Saturday 24 March 2018

US will forge a 'great bond' with Egypt, Trump vows

Donald Trump, left, greets Egyptian president Abdel Fattah el-Sissi at the White House (AP)
Donald Trump, left, greets Egyptian president Abdel Fattah el-Sissi at the White House (AP)

Donald Trump has signalled a new era in US-Egypt relations, pledging years of tepid relations will now give way to a "great bond" between the two nations.

The US president reunited with President Abdel-Fattah el-Sissi for talks ranging from collaboration against the Islamic State terror group to bolstering Egypt's flailing economy.

In Mr Trump, Mr el-Sissi sees new opportunity after years of lukewarm relations with Barack Obama.

"This is my first state visit to the United States since my inauguration and this is the first visit in eight years for an Egyptian president to the United States," Mr el-Sissi said.

Mr Obama never invited the Egyptian leader to the White House and Egypt's government was repeatedly admonished over its human rights record. Mr Obama even briefly suspended some US military aid.

It is the second meeting for Mr Trump and Mr el-Sissi. Reflecting on their first encounter in New York shortly before the general election, Mr Trump said Mr el-Sissi was someone "very close to me".

Mr el-Sissi praised Mr Trump on Monday for his "unique personality" and said that after their first meeting "I bet on you", the latter being comments he made in Arabic that were not translated.

For Egypt, the objective is clear: Help us help you.

In recent months, US and Egyptian officials have sought to stress commonalities.

Like Mr Trump, Mr el-Sissi believes he can eradicate radical Islamic extremism.

"Together, we will fight terrorism and other things and we're going to be friends for a very, very long time," Mr Trump said, citing a "great bond with the people of Egypt".

Mr el-Sissi vowed to work with the US "to counter this evil ideology that is claiming innocent lives, that is bringing devastation to communities and nations and that is terrorizing the innocent people".
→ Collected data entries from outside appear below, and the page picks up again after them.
-- ==== Sys2Proof/Machine/VFlt.lean ====
section
/-!
DEFINITION. Floating vector instructions and conversions (R155 to R157).
-/

namespace Sys2Proof.Machine

/-- The format and rounding mode in force. -/
def Strand.fmt (t : Strand) : FFmt := vfmtOf t.vec.vfmt

/-- A two-source floating instruction, by the format, the mode and the codes of a, b and d. -/
def vfltOp (s : State) (i : Instr) (d a : VReg) (b : VSrc) (f : FFmt → Nat → Nat → Nat → Nat → ElemRes) : Res :=
  vecOp s i (srcReg a :: srcOf b ++ [dstReg d]) d fun t n =>
    f t.fmt t.vec.rnd (elem (t.v a) t.sewW n) (srcElem t t.sewW b n) (elem (t.v d) t.sewW n)

/-- A one-source floating instruction. -/
def vflt1Op (s : State) (i : Instr) (d a : VReg) (f : FFmt → Nat → Nat → Nat → ElemRes) : Res :=
  vecOp s i [srcReg a, dstReg d] d fun t n => f t.fmt t.vec.rnd t.sewW (elem (t.v a) t.sewW n)

/-- VFADD. -/
def execVfadd (c : Bool) (d a : VReg) (b : VSrc) (s : State) : Res :=
  vfltOp s (.vfadd c d a b) d a b fun f r x y _ => f.round r (fadd r (f.dec x) (f.dec y))
/-- VFSUB. -/
def execVfsub (c : Bool) (d a : VReg) (b : VSrc) (s : State) : Res :=
  vfltOp s (.vfsub c d a b) d a b fun f r x y _ => f.round r (fadd r (f.dec x) (f.dec y).negate)
/-- VFMUL. -/
def execVfmul (c : Bool) (d a : VReg) (b : VSrc) (s : State) : Res :=
  vfltOp s (.vfmul c d a b) d a b fun f r x y _ => f.round r (fmul (f.dec x) (f.dec y))
/-- VFMA: a · b + d. -/
def execVfma (c : Bool) (d a : VReg) (b : VSrc) (s : State) : Res :=
  vfltOp s (.vfma c d a b) d a b fun f r x y z => f.round r (ffma r (f.dec x) (f.dec y) (f.dec z))
/-- VFMS: a · b − d. -/
def execVfms (c : Bool) (d a : VReg) (b : VSrc) (s : State) : Res :=
  vfltOp s (.vfms c d a b) d a b fun f r x y z => f.round r (ffma r (f.dec x) (f.dec y) (f.dec z).negate)
/-- VFNMA: −(a · b) + d. -/
def execVfnma (c : Bool) (d a : VReg) (b : VSrc) (s : State) : Res :=
  vfltOp s (.vfnma c d a b) d a b fun f r x y z => f.round r (ffma r (f.dec x).negate (f.dec y) (f.dec z))
/-- VFDIV. -/
def execVfdiv (c : Bool) (d a : VReg) (b : VSrc) (s : State) : Res :=
  vfltOp s (.vfdiv c d a b) d a b fun f r x y _ => fdiv f r (f.dec x) (f.dec y)
/-- VFSQRT. -/
def execVfsqrt (c : Bool) (d a : VReg) (s : State) : Res :=
  vflt1Op s (.vfsqrt c d a) d a fun f r _ x => fsqrt f r (f.dec x)
/-- VFMIN. -/
def execVfmin (c : Bool) (d a : VReg) (b : VSrc) (s : State) : Res :=
  vfltOp s (.vfmin c d a b) d a b fun f _ x y _ => (fminmax f false x y, 0)
/-- VFMAX. -/
def execVfmax (c : Bool) (d a : VReg) (b : VSrc) (s : State) : Res :=
  vfltOp s (.vfmax c d a b) d a b fun f _ x y _ => (fminmax f true x y, 0)
/-- VFABS. -/
def execVfabs (c : Bool) (d a : VReg) (s : State) : Res :=
  vflt1Op s (.vfabs c d a) d a fun f _ _ x => (if f.dec x = .nan then f.nanCode else x % f.signW, 0)
/-- VFNEG. -/
def execVfneg (c : Bool) (d a : VReg) (s : State) : Res :=
  vflt1Op s (.vfneg c d a) d a fun f _ _ x => (if f.dec x = .nan then f.nanCode else x ^^^ f.signW, 0)

/-- VFCVT (R157): element i goes to container i of the destination's bit image. -/
def execVfcvt (c : Bool) (d a : VReg) (f : Fin 32) (s : State) : Res :=
  vecGate s (.vfcvt c d a f) fun p t => s.withResident p t [srcReg a, dstReg d] fun u =>
    let r := computeElems (u.v d) (containerBits f.val) (s.actives p u (s.maskOf p t)) fun n =>
      convContainer f.val u.vec.rnd (u.fmt.dec (elem (u.v a) u.sewW n))
    s.complete p (s.endVstart p ((u.setV d r.1).addFlags true r.2))

/-- VFCVTI (R157). -/
def execVfcvti (c : Bool) (d a : VReg) (s : State) : Res :=
  vflt1Op s (.vfcvti c d a) d a fun f r w x =>
    let v := intConv r (-(2 ^ (w - 1) : Nat)) ((2 ^ (w - 1) : Nat) - 1) 0 (f.dec x)
    (ofInt w v.1, v.2)
/-- VICVTF (R157). -/
def execVicvtf (c : Bool) (d a : VReg) (s : State) : Res :=
  vflt1Op s (.vicvtf c d a) d a fun f r w x => f.conv r (ofScaled (toInt w x) 0)
/-- VFCLASS. -/
def execVfclass (c : Bool) (d a : VReg) (s : State) : Res :=
  vflt1Op s (.vfclass c d a) d a fun f _ _ x => (fclass f x, 0)

end Sys2Proof.Machine
end

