-- ==== Sys2Proof/Machine/VPerm.lean ====
section
/-!
DEFINITION. Permutations and reductions (R159 to R163); all but VSCAN are unsplit (R149).
-/

namespace Sys2Proof.Machine

/-- A vector register whose written bit is set, whatever it holds (R27, R146). -/
def Strand.touchV (t : Strand) (d : Nat) : Strand := { t with vectors := mset t.vectors d (mgetD t.vectors d 0) }

/-- An unsplit instruction: registers resident, its effect unless it has completed earlier in its convoy (R149), the
written bit of the destination (R146), VSTARTk and completion. -/
def unsplitRun (s : State) (p : Place) (t : Strand) (needs : List (Nat × Bool)) (f : Strand → Strand) : State :=
  s.withResident p t needs fun u => s.complete p (s.endVstart p
    (if s.unsplitDone p u then (needs.filter (·.2)).foldl (fun (u : Strand) n => u.touchV n.1) u else f u))

/-- The active elements of an unsplit instruction: of 0 to VL − 1. -/
def State.allActive (s : State) (p : Place) (t : Strand) : List Nat := activeIn (s.maskOf p t) 0 t.vec.vl

/-- A source element; one at or above VLMAXS reads as 0 (R160). -/
def Strand.elemAt (t : Strand) (a : VReg) (n : Nat) : Nat := if n < t.vec.vlmaxs then elem (t.v a) t.sewW n else 0

/-- A permutation that gives each active element a value, or leaves it. -/
def permOp (s : State) (i : Instr) (needs : List (Nat × Bool)) (d : VReg) (f : Strand → Nat → Option Nat) : Res :=
  vecGate s i fun p t => unsplitRun s p t needs fun u =>
    let img := (s.allActive p u).foldl (fun (m : VImage) n => match f u n with
      | some v => setElem m u.sewW n v
      | none => m) (u.v d)
    u.setV d img

/-- VXCHG (R160). -/
def execVxchg (c : Bool) (d a : VReg) (k : Fin 9) (s : State) : Res :=
  permOp s (.vxchg c d a k) [srcReg a, dstReg d] d fun t n => some (t.elemAt a (n ^^^ 2 ^ k.val))
/-- VSLIDEUP (R160). -/
def execVslideup (c : Bool) (d a : VReg) (b : SReg) (s : State) : Res :=
  permOp s (.vslideup c d a b) [srcReg a, dstReg d] d fun t n =>
    if (t.s b).toNat ≤ n then some (t.elemAt a (n - (t.s b).toNat)) else none
/-- VSLIDEDN (R160). -/
def execVslidedn (c : Bool) (d a : VReg) (b : SReg) (s : State) : Res :=
  permOp s (.vslidedn c d a b) [srcReg a, dstReg d] d fun t n => some (t.elemAt a (n + (t.s b).toNat))
/-- VSLIDE1UP (R160). -/
def execVslide1up (c : Bool) (d a : VReg) (b : SReg) (s : State) : Res :=
  permOp s (.vslide1up c d a b) [srcReg a, dstReg d] d fun t n =>
    some (if n = 0 then (t.s b).toNat else t.elemAt a (n - 1))
/-- VSLIDE1DN (R160). -/
def execVslide1dn (c : Bool) (d a : VReg) (b : SReg) (s : State) : Res :=
  permOp s (.vslide1dn c d a b) [srcReg a, dstReg d] d fun t n =>
    some (if n + 1 = t.vec.vl then (t.s b).toNat else t.elemAt a (n + 1))
/-- VGATHER (R160): the index is vB[n], or sB[SEW−1:0] for every element (R147). -/
def execVgather (c : Bool) (d a : VReg) (b : VSrc) (s : State) : Res :=
  permOp s (.vgather c d a b) (srcReg a :: srcOf b ++ [dstReg d]) d fun t n =>
    some (t.elemAt a (match b with
      | .v r => elem (t.v r) t.sewW n
      | .s r => (t.s r).toNat % 2 ^ t.sewW))

/-- VCOMPRESS (R161). -/
def execVcompress (c : Bool) (d a : VReg) (s : State) : Res :=
  vecGate s (.vcompress c d a) fun p t => unsplitRun s p t [srcReg a, dstReg d] fun u =>
    let img := ((s.allActive p u).zipIdx).foldl (fun (m : VImage) (e : Nat × Nat) =>
      setElem m u.sewW e.2 (elem (u.v a) u.sewW e.1)) (u.v d)
    u.setV d img
/-- VEXTR (R161). -/
def execVextr (c : Bool) (d : SReg) (a : VReg) (b : SReg) (s : State) : Res :=
  vecGate s (.vextr c d a b) fun p t => unsplitRun s p t [srcReg a] fun u =>
    let n := (u.s b).toNat
    u.setS d (if n < u.vec.vlmaxs then BitVec.ofInt 64 (toInt u.sewW (elem (u.v a) u.sewW n)) else 0)
/-- VINSR (R161). -/
def execVinsr (c : Bool) (d : VReg) (a b : SReg) (s : State) : Res :=
  vecGate s (.vinsr c d a b) fun p t => unsplitRun s p t [dstReg d] fun u =>
    let n := (u.s b).toNat
    u.setV d (if n < u.vec.vlmaxs then setElem (u.v d) u.sewW n (u.s a).toNat else u.v d)
/-- VIOTA (R161). -/
def execViota (c : Bool) (d : VReg) (s : State) : Res :=
  vecGate s (.viota c d) fun p t => unsplitRun s p t [dstReg d] fun u =>
    let img := ((s.allActive p u).zipIdx).foldl (fun (m : VImage) (e : Nat × Nat) => setElem m u.sewW e.1 e.2) (u.v d)
    u.setV d img

/-- The start operand of a reduction (R162). -/
def startOf (t : Strand) (b : VSrc) : Nat := srcElem t t.sewW b 0

/-- An integer reduction (R162): with no active element, vd[0] is not written. -/
def redOp (s : State) (i : Instr) (d a : VReg) (b : VSrc) (f : Nat → Nat → Nat → Nat) : Res :=
  vecGate s i fun p t => unsplitRun s p t (srcReg a :: srcOf b ++ [dstReg d]) fun u =>
    let w := u.sewW
    u.setV d (match (s.allActive p u).map fun n => elem (u.v a) w n with
      | [] => u.v d
      | x :: r => setElem (u.v d) w 0 (f w (r.foldl (f w) x) (startOf u b)))

/-- VREDSUM. -/
def execVredsum (c : Bool) (d a : VReg) (b : VSrc) (s : State) : Res :=
  redOp s (.vredsum c d a b) d a b fun w x y => (x + y) % 2 ^ w
/-- VREDMIN. -/
def execVredmin (c : Bool) (d a : VReg) (b : VSrc) (s : State) : Res :=
  redOp s (.vredmin c d a b) d a b fun w x y => if toInt w x < toInt w y then x else y
/-- VREDMAX. -/
def execVredmax (c : Bool) (d a : VReg) (b : VSrc) (s : State) : Res :=
  redOp s (.vredmax c d a b) d a b fun w x y => if toInt w x > toInt w y then x else y
/-- VREDMINU. -/
def execVredminu (c : Bool) (d a : VReg) (b : VSrc) (s : State) : Res :=
  redOp s (.vredminu c d a b) d a b fun _ x y => min x y
/-- VREDMAXU. -/
def execVredmaxu (c : Bool) (d a : VReg) (b : VSrc) (s : State) : Res :=
  redOp s (.vredmaxu c d a b) d a b fun _ x y => max x y
/-- VREDAND. -/
def execVredand (c : Bool) (d a : VReg) (b : VSrc) (s : State) : Res :=
  redOp s (.vredand c d a b) d a b fun _ x y => x &&& y
/-- VREDOR. -/
def execVredor (c : Bool) (d a : VReg) (b : VSrc) (s : State) : Res :=
  redOp s (.vredor c d a b) d a b fun _ x y => x ||| y
/-- VREDXOR. -/
def execVredxor (c : Bool) (d a : VReg) (b : VSrc) (s : State) : Res :=
  redOp s (.vredxor c d a b) d a b fun _ x y => x ^^^ y

/-- A rounded sum of two codes. -/
def fsum (f : FFmt) (r : Nat) (a b : Nat) : ElemRes := f.round r (fadd r (f.dec a) (f.dec b))

/-- Two partial sums joined (R99): nothing with y gives y. -/
def fjoin (f : FFmt) (r : Nat) (a b : Option Nat × BitVec 8) : Option Nat × BitVec 8 :=
  match a.1, b.1 with
  | none, _ => (b.1, a.2 ||| b.2)
  | _, none => (a.1, a.2 ||| b.2)
  | some x, some y => let v := fsum f r x y; (some v.1, a.2 ||| b.2 ||| v.2)

/-- One level of the pairwise tree over lanes (R99). -/
def fpairs (f : FFmt) (r : Nat) : List (Option Nat × BitVec 8) → List (Option Nat × BitVec 8)
  | a :: b :: rest => fjoin f r a b :: fpairs f r rest
  | rest => rest

/-- The tree: a number of levels. -/
def ftree (f : FFmt) (r : Nat) : Nat → List (Option Nat × BitVec 8) → List (Option Nat × BitVec 8)
  | 0, l => l
  | n + 1, l => ftree f r n (fpairs f r l)

/-- The lane of element i (R64). -/
def laneOf (lanes w i : Nat) : Nat := i % (lanes * (32 / w)) / (32 / w)

/-- The fixed-order sum of a floating reduction (R99). -/
def freduce (f : FFmt) (r lanes w : Nat) (xs : List (Nat × Nat)) : Option Nat × BitVec 8 :=
  let lane := fun l => (xs.filter fun e => laneOf lanes w e.1 == l).foldl
    (fun (acc : Option Nat × BitVec 8) (e : Nat × Nat) => fjoin f r acc (some e.2, 0)) (none, 0)
  ((ftree f r (Nat.log2 lanes) ((List.range lanes).map lane)).head?).getD (none, 0)

/-- VFREDSUM (R162). -/
def execVfredsum (c : Bool) (d a : VReg) (b : VSrc) (s : State) : Res :=
  vecGate s (.vfredsum c d a b) fun p t => unsplitRun s p t (srcReg a :: srcOf b ++ [dstReg d]) fun u =>
    let xs := (s.allActive p u).map fun n => (n, elem (u.v a) u.sewW n)
    let r := freduce u.fmt u.vec.rnd (s.laneCount p) u.sewW xs
    match r.1 with
    | none => u.setV d (u.v d)
    | some x =>
      let v := fsum u.fmt u.vec.rnd (startOf u b) x
      (u.setV d (setElem (u.v d) u.sewW 0 v.1)).addFlags true (r.2 ||| v.2)

/-- The running sums of VSCAN over the active elements, from a carry: the image and the last sum (R163). -/
def scanFrom (t : Strand) (a : VReg) (is : List Nat) (img : VImage) (c : Nat) : VImage × Nat :=
  is.foldl (fun (r : VImage × Nat) n =>
    let v := (r.2 + elem (t.v a) t.sewW n) % 2 ^ t.sewW
    (setElem r.1 t.sewW n v, v)) (img, c)

/-- VSCAN (R163): a stop keeps the running sum in SCANCARRY. -/
def execVscan (c : Bool) (d a : VReg) (s : State) : Res :=
  vecGate s (.vscan c d a) fun p t => s.withResident p t [srcReg a, dstReg d] fun u =>
    let v0 := u.vec.vstart (s.member p)
    let c0 := if v0 = 0 then 0 else u.vec.scancarry.toNat % 2 ^ u.sewW
    let r := scanFrom u a (s.actives p u (s.maskOf p t)) (u.v d) c0
    let stopped := (s.stopAt p).isSome
    let w := s.endVstart p (u.setV d r.1)
    s.complete p { w with vec := { w.vec with scancarry := if stopped then BitVec.ofNat 32 r.2 else 0 } }

end Sys2Proof.Machine
end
Since the military overthrew Egypt's first post-revolution president, the popularly-elected Mohamed Morsi, a Muslim Brotherhood member, Mr el-Sissi has cracked down on political Islamists.

He has also has taken a heavy hand on Egyptians who deemed his presidency illegitimate, often relegating human rights concerns to national security.

But Mr el-Sissi's government believes its success in fighting radicalism depends critically on US aid.

Egypt is among the top recipients of US military and economic assistance, but the aid is being evaluated as part of the Trump administration's push for dramatic budget cuts to diplomacy and development.

Mr Trump has vowed to work closely with Arab allies in the fight against IS.

As a neighbour to the Hamas-controlled Gaza Strip, Libya and Sudan, maintaining stability in Egypt is a high priority, but it has sometimes been a relationship from which the US receives little in return and Mr Trump has said he will not tolerate imbalances in other partnerships, as with China and many European allies.